▶ [Exercise description] Below are entries; copy exactly the lines from the one with "v') :: put l k v" through the one with "a position. -/", both included, and leave out the rest.

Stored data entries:
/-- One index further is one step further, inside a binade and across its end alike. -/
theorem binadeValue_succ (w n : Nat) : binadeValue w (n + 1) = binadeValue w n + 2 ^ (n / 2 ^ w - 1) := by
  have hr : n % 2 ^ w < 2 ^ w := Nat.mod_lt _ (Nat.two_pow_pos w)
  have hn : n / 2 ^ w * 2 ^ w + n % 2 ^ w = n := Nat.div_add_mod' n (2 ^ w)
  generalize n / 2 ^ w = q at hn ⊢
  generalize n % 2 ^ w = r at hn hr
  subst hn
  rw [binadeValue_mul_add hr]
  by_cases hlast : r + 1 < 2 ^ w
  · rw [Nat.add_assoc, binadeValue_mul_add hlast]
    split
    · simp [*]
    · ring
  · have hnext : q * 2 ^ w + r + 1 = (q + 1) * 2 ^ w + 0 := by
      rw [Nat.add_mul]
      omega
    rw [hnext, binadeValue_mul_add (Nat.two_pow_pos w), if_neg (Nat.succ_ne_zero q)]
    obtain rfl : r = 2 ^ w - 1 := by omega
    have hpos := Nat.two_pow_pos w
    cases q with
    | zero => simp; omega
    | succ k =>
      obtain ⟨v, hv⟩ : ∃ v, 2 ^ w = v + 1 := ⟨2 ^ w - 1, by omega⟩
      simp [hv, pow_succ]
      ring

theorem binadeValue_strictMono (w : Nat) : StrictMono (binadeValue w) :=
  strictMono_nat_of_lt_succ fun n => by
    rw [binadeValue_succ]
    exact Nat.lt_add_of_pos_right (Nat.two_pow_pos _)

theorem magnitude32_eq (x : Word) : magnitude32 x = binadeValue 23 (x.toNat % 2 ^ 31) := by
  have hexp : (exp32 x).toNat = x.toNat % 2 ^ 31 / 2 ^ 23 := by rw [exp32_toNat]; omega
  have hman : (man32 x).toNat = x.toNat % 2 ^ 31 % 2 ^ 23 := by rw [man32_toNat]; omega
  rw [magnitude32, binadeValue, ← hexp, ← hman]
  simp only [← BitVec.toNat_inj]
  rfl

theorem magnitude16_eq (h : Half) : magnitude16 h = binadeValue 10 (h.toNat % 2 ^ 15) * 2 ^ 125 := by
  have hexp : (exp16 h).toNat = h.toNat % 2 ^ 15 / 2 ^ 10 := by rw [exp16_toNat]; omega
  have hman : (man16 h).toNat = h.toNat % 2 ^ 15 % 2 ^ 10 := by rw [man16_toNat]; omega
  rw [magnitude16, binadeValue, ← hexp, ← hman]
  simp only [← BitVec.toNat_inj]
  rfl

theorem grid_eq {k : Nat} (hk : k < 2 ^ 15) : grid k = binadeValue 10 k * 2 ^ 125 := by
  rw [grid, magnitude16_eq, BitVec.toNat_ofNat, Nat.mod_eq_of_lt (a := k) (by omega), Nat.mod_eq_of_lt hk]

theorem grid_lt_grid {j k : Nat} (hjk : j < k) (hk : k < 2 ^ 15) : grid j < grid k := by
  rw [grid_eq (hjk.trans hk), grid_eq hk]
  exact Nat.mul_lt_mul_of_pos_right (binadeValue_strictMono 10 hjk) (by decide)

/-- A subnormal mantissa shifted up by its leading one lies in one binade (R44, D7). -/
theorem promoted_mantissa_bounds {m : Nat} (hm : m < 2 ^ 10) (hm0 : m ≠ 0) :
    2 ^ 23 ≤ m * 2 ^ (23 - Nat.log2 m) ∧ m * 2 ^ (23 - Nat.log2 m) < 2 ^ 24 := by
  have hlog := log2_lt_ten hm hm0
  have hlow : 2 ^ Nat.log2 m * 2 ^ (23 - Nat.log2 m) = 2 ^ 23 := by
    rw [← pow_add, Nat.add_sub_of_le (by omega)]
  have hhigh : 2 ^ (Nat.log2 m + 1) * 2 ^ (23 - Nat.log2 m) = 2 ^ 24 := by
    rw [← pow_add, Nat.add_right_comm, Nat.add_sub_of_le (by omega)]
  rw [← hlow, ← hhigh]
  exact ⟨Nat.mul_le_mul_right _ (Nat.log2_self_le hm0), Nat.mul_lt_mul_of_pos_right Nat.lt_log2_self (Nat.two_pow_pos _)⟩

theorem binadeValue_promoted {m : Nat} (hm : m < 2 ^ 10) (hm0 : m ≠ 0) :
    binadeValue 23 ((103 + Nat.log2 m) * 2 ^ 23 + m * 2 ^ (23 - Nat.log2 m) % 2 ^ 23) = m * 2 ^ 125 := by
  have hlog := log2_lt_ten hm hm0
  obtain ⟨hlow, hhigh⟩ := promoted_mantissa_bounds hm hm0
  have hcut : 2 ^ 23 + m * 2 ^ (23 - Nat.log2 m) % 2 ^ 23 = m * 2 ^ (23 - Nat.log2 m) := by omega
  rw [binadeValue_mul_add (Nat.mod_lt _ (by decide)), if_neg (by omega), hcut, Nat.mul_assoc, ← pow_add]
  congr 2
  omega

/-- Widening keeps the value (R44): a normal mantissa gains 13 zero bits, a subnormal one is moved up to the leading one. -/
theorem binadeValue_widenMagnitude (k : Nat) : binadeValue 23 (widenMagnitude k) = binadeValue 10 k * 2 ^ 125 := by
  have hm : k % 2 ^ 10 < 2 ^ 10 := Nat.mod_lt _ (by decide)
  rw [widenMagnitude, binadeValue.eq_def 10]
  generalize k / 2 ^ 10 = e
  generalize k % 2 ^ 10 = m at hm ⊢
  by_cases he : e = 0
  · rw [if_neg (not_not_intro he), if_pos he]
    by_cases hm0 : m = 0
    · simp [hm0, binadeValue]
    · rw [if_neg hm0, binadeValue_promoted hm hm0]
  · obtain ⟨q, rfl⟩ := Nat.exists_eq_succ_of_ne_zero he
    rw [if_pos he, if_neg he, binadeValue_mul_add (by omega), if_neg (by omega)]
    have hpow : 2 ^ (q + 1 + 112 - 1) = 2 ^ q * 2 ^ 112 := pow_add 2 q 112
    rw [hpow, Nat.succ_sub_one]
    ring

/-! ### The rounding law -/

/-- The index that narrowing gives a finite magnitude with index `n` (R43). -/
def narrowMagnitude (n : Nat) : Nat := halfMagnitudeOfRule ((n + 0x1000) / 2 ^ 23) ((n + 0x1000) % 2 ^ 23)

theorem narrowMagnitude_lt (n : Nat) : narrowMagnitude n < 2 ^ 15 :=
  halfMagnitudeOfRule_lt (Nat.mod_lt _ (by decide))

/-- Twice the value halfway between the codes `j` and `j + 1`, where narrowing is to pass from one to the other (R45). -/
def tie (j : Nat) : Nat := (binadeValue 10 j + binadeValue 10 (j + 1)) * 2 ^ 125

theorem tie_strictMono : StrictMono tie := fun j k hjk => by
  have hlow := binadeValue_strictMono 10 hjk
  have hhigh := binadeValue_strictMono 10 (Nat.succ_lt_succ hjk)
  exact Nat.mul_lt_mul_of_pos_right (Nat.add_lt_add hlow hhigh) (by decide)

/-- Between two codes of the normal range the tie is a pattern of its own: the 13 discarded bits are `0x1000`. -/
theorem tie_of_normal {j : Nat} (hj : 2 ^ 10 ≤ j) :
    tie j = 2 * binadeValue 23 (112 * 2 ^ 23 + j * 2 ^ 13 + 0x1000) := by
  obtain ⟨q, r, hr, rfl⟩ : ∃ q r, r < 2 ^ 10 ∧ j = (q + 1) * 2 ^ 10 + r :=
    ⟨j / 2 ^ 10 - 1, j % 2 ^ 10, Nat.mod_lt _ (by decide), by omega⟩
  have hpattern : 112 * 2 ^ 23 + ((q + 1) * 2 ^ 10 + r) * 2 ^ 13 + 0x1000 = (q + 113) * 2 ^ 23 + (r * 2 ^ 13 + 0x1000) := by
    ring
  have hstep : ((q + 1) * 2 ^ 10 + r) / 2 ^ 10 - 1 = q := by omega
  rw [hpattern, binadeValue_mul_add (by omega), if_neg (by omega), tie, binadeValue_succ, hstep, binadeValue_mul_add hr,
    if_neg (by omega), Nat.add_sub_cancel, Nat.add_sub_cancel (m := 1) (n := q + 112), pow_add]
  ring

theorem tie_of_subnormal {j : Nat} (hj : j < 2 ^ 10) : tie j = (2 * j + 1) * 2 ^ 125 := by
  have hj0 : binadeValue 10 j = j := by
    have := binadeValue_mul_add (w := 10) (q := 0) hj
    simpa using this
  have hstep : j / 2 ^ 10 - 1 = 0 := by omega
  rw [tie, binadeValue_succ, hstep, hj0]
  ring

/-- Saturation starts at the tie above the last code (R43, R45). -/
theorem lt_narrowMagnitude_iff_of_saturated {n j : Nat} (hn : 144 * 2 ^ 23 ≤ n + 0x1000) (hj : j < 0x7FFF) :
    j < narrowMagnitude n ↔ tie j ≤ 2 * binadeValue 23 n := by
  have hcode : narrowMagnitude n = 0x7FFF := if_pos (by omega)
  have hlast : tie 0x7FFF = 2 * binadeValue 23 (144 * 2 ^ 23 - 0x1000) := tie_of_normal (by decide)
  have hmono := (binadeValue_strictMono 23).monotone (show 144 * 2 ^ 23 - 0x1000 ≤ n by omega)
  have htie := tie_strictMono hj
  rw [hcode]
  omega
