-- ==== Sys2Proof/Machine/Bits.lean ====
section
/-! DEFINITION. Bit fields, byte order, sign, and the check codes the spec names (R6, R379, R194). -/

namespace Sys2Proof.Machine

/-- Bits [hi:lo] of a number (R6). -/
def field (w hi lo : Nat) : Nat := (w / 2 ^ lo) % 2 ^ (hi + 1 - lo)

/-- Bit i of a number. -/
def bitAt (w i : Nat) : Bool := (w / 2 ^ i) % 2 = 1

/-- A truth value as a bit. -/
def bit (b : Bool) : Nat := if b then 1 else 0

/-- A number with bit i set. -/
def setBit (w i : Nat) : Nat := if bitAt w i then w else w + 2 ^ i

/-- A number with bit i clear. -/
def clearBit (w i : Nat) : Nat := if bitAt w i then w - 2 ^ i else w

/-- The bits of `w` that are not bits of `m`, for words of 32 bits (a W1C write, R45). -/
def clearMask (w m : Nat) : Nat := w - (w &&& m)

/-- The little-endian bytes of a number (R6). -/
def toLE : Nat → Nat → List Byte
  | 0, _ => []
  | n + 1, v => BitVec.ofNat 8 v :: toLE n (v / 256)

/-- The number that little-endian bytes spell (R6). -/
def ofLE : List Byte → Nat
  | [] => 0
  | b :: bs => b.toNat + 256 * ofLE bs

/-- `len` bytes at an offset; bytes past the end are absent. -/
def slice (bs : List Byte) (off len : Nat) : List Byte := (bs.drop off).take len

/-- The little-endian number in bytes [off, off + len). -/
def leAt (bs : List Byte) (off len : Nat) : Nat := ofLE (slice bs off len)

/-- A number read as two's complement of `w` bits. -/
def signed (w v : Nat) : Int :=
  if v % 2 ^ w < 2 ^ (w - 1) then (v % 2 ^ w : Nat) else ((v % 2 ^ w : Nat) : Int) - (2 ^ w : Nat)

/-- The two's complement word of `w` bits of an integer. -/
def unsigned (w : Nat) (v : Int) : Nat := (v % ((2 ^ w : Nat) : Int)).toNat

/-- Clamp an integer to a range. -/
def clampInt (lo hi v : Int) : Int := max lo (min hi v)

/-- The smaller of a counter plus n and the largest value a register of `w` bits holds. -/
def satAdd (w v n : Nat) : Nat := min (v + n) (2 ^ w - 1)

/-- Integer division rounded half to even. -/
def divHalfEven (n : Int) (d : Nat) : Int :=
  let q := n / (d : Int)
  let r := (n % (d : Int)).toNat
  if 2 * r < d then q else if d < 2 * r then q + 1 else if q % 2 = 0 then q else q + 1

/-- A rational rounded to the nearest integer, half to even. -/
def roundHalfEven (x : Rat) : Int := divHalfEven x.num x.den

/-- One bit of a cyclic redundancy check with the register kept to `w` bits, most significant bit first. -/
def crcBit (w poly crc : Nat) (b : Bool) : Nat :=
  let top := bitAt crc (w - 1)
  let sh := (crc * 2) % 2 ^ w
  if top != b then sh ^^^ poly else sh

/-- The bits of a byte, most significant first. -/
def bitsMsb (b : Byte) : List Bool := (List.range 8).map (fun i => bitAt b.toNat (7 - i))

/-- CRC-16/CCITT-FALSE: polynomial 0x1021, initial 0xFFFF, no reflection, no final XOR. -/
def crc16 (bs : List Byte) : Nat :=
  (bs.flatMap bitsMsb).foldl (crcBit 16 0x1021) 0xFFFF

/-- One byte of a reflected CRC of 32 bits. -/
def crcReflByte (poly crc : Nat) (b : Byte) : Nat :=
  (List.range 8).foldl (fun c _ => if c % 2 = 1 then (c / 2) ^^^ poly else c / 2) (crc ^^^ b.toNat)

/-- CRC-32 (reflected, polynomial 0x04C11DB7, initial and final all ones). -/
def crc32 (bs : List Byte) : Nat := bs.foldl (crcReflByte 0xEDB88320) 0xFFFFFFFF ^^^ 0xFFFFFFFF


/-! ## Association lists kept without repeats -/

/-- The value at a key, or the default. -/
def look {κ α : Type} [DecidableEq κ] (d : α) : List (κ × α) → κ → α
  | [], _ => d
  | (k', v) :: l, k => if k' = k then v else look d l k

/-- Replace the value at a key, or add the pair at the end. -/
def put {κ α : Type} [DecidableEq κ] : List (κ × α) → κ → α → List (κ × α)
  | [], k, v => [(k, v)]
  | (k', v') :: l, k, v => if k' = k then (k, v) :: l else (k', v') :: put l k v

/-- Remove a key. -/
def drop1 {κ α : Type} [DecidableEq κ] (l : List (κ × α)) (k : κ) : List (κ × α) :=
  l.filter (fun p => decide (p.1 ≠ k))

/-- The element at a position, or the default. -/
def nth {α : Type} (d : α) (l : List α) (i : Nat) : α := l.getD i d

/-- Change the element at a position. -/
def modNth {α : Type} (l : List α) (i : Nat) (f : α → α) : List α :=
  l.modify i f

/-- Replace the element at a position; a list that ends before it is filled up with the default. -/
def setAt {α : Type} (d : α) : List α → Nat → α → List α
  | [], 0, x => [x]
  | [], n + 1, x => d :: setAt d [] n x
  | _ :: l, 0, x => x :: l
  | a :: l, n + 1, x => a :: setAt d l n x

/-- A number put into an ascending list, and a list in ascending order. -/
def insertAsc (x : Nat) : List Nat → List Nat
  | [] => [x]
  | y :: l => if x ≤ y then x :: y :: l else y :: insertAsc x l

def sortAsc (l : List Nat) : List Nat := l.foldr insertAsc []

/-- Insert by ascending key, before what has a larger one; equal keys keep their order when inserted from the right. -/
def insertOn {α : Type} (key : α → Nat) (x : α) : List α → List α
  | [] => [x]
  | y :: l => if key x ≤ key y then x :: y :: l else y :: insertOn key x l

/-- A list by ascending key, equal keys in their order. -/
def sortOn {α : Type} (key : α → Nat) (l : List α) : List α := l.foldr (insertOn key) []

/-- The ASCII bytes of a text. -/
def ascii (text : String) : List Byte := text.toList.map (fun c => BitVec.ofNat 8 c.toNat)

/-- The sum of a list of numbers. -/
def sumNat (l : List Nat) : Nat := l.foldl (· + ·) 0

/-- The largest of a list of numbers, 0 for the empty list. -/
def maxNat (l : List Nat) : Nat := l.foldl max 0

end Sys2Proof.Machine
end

▶ [Output]
  | (k', v') :: l, k, v => if k' = k then (k, v) :: l else (k', v') :: put l k v

/-- Remove a key. -/
def drop1 {κ α : Type} [DecidableEq κ] (l : List (κ × α)) (k : κ) : List (κ × α) :=
  l.filter (fun p => decide (p.1 ≠ k))

/-- The element at a position, or the default. -/
def nth {α : Type} (d : α) (l : List α) (i : Nat) : α := l.getD i d

/-- Change the element at a position. -/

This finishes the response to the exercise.